腰上皮色暗紫,肿得老高,手一按,底下硬邦邦的,像结了一层厚疤。
更严重的是,有几处已经透出黑黑的瘀斑,明显是里面的瘀血久了散不掉,渗到皮上来了。
“疼不?”陈凌用手指轻轻碰了碰肿的地方。
苏有田吸了口冷气:“疼……像针扎似的……”
陈凌又顺着脊梁骨轻轻按了几个穴位。
按到腰眼那儿时,老人浑身一哆嗦,差点喊出来。
“这儿最疼?”陈凌问。
“嗯……”苏有田咬着牙点头。
陈凌收回手,脸色沉了沉。
这伤恶化的速度比他想得快。
不光是外伤,瘀血已经钻到里头去了,堵着经络,气血不通。
要不是上次留了药酒,这瘀血一直不散,地方得不到滋养,非坏死不可。
再拖下去,恐怕就不只是疼了,说不定这块肉坏掉,连腿都受影响。
“凌子,咋样?”王庆文着急地问。
陈凌没马上回答,先给老人盖好被子,轻声说:“苏叔,您先歇着,我跟大哥说两句。”
俩人走出堂屋,来到院里的石磨旁。
“凌子,我爹这伤……”王庆文眼巴巴地看着他。
陈凌想了想,慢慢说:“大哥,苏叔这伤拖太久了,估计也没按时擦药酒、喝药酒活血。这些天连绵阴雨,又潮又冷,湿气重,时间一长,瘀血结在里面出不来,气血不通,就越来越重。”
“那……蚂蟥疗法还能用吗?”王庆文嗓子发干。
“能用。苏叔的腰伤虽然更重,但道理一样。咱们可以先少用几条试试。”
王庆文早就听说蚂蟥在他爹身上的奇效,这下不再犹豫:“凌子,哥信你。你说咋治,咱就咋配合。”

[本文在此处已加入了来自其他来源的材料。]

/-! ### State.setMe -/

@[simp] theorem State.setMe_slices (s : State) (k : Core) : (s.setMe k).slices = s.slices := rfl
@[simp] theorem State.setMe_far (s : State) (k : Core) : (s.setMe k).far = s.far := rfl
@[simp] theorem State.setMe_mem (s : State) (k : Core) : (s.setMe k).mem = s.mem := rfl
@[simp] theorem State.setMe_upsets (s : State) (k : Core) : (s.setMe k).upsets = s.upsets := rfl
@[simp] theorem State.setMe_lineKeys (s : State) (k : Core) : (s.setMe k).lineKeys = s.lineKeys := rfl
@[simp] theorem State.setMe_moved (s : State) (k : Core) : (s.setMe k).moved = s.moved := rfl
@[simp] theorem State.setMe_near (s : State) (k : Core) : (s.setMe k).near = s.near := rfl
@[simp] theorem State.setMe_movCount (s : State) (k : Core) : (s.setMe k).movCount = s.movCount := rfl
@[simp] theorem State.setMe_gangs (s : State) (k : Core) : (s.setMe k).gangs = s.gangs := rfl
@[simp] theorem State.setMe_flight (s : State) (k : Core) : (s.setMe k).flight = s.flight := rfl
@[simp] theorem State.setMe_nextId (s : State) (k : Core) : (s.setMe k).nextId = s.nextId := rfl
@[simp] theorem State.setMe_nextGang (s : State) (k : Core) : (s.setMe k).nextGang = s.nextGang := rfl
@[simp] theorem State.setMe_tick (s : State) (k : Core) : (s.setMe k).tick = s.tick := rfl
@[simp] theorem State.setMe_steps (s : State) (k : Core) : (s.setMe k).steps = s.steps := rfl
@[simp] theorem State.setMe_cur (s : State) (k : Core) : (s.setMe k).cur = s.cur := rfl
@[simp] theorem State.setMe_agenda (s : State) (k : Core) : (s.setMe k).agenda = s.agenda := rfl
@[simp] theorem State.setMe_powered (s : State) (k : Core) : (s.setMe k).powered = s.powered := rfl
@[simp] theorem State.setMe_dawned (s : State) (k : Core) : (s.setMe k).dawned = s.dawned := rfl
@[simp] theorem State.setMe_accepting (s : State) (k : Core) : (s.setMe k).accepting = s.accepting := rfl
@[simp] theorem State.setMe_boot (s : State) (k : Core) : (s.setMe k).boot = s.boot := rfl
@[simp] theorem State.setMe_pkg (s : State) (k : Core) : (s.setMe k).pkg = s.pkg := rfl
@[simp] theorem State.setMe_dawns (s : State) (k : Core) : (s.setMe k).dawns = s.dawns := rfl
@[simp] theorem State.setMe_resv (s : State) (k : Core) : (s.setMe k).resv = s.resv := rfl
@[simp] theorem State.setMe_ptroot (s : State) (k : Core) : (s.setMe k).ptroot = s.ptroot := rfl
@[simp] theorem State.setMe_walkctl (s : State) (k : Core) : (s.setMe k).walkctl = s.walkctl := rfl
@[simp] theorem State.setMe_keys (s : State) (k : Core) : (s.setMe k).keys = s.keys := rfl
@[simp] theorem State.setMe_xts (s : State) (k : Core) : (s.setMe k).xts = s.xts := rfl
@[simp] theorem State.setMe_dieTurn (s : State) (k : Core) : (s.setMe k).dieTurn = s.dieTurn := rfl
@[simp] theorem State.setMe_head (s : State) (k : Core) : (s.setMe k).head = s.head := rfl
@[simp] theorem State.setMe_schedSet (s : State) (k : Core) : (s.setMe k).schedSet = s.schedSet := rfl
@[simp] theorem State.setMe_sched (s : State) (k : Core) : (s.setMe k).sched = s.sched := rfl
@[simp] theorem State.setMe_wdog (s : State) (k : Core) : (s.setMe k).wdog = s.wdog := rfl
@[simp] theorem State.setMe_comps (s : State) (k : Core) : (s.setMe k).comps = s.comps := rfl
@[simp] theorem State.setMe_dropped (s : State) (k : Core) : (s.setMe k).dropped = s.dropped := rfl
@[simp] theorem State.setMe_wins (s : State) (k : Core) : (s.setMe k).wins = s.wins := rfl
@[simp] theorem State.setMe_buckets (s : State) (k : Core) : (s.setMe k).buckets = s.buckets := rfl
@[simp] theorem State.setMe_hostOut (s : State) (k : Core) : (s.setMe k).hostOut = s.hostOut := rfl
@[simp] theorem State.setMe_linksDown (s : State) (k : Core) : (s.setMe k).linksDown = s.linksDown := rfl
@[simp] theorem State.setMe_deadSw (s : State) (k : Core) : (s.setMe k).deadSw = s.deadSw := rfl
@[simp] theorem State.setMe_glarikUp (s : State) (k : Core) : (s.setMe k).glarikUp = s.glarikUp := rfl
@[simp] theorem State.setMe_dumpSeq (s : State) (k : Core) : (s.setMe k).dumpSeq = s.dumpSeq := rfl
@[simp] theorem State.setMe_refusals (s : State) (k : Core) : (s.setMe k).refusals = s.refusals := rfl
@[simp] theorem State.setMe_busPkg (s : State) (k : Core) : (s.setMe k).busPkg = s.busPkg := rfl
@[simp] theorem State.setMe_rslots (s : State) (k : Core) : (s.setMe k).rslots = s.rslots := rfl
@[simp] theorem State.setMe_rdescs (s : State) (k : Core) : (s.setMe k).rdescs = s.rdescs := rfl
@[simp] theorem State.setMe_ddescs (s : State) (k : Core) : (s.setMe k).ddescs = s.ddescs := rfl
@[simp] theorem State.setMe_hdescs (s : State) (k : Core) : (s.setMe k).hdescs = s.hdescs := rfl
@[simp] theorem State.setMe_storeErrs (s : State) (k : Core) : (s.setMe k).storeErrs = s.storeErrs := rfl
@[simp] theorem State.setMe_backErrs (s : State) (k : Core) : (s.setMe k).backErrs = s.backErrs := rfl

“成。”陈凌点头,“治之前得准备准备。首先,得把苏叔接到寨子里来,这老屋太潮,治完了不好养。其次,得收拾一间干净安静的房间,治的时候不能有人打扰。最后,我得花点时间准备蚂蟥,得保证干净、安全。”
“这些都没问题。”王庆文说,“我这就去接我爹。房间就用我家西厢房,那儿最干净,也安静。”
“那我先去准备蚂蟥和药材。”陈凌说,“一个钟头后开始治。”
一个钟头后,王庆文和几个寨里的人用担架把苏有田从老屋抬到了寨子。
西厢房收拾得干干净净,床上铺着新被褥,窗台上还摆了一盆艾草。
苏有田虽然身上疼,但精神挺好。
他知道女婿请了人来治腰,虽然不知道能不能治好,但素素男人是有本事的人。
人家这么看重自己,他心里暖和,眼里也有了盼头。
陈凌则在王存业院子里仔细挑蚂蟥。
他从洞天里选了二十条最好的,这些蚂蟥喝过灵水,长得肥实,精神头足,而且绝对干净,不会让人感染。
他还备了些辅助药材:三七粉、冰片、麝香,用来在治之前之后抹皮肤,帮助活血化瘀;艾草、苍术,用来熏屋子,净化空气,防感染。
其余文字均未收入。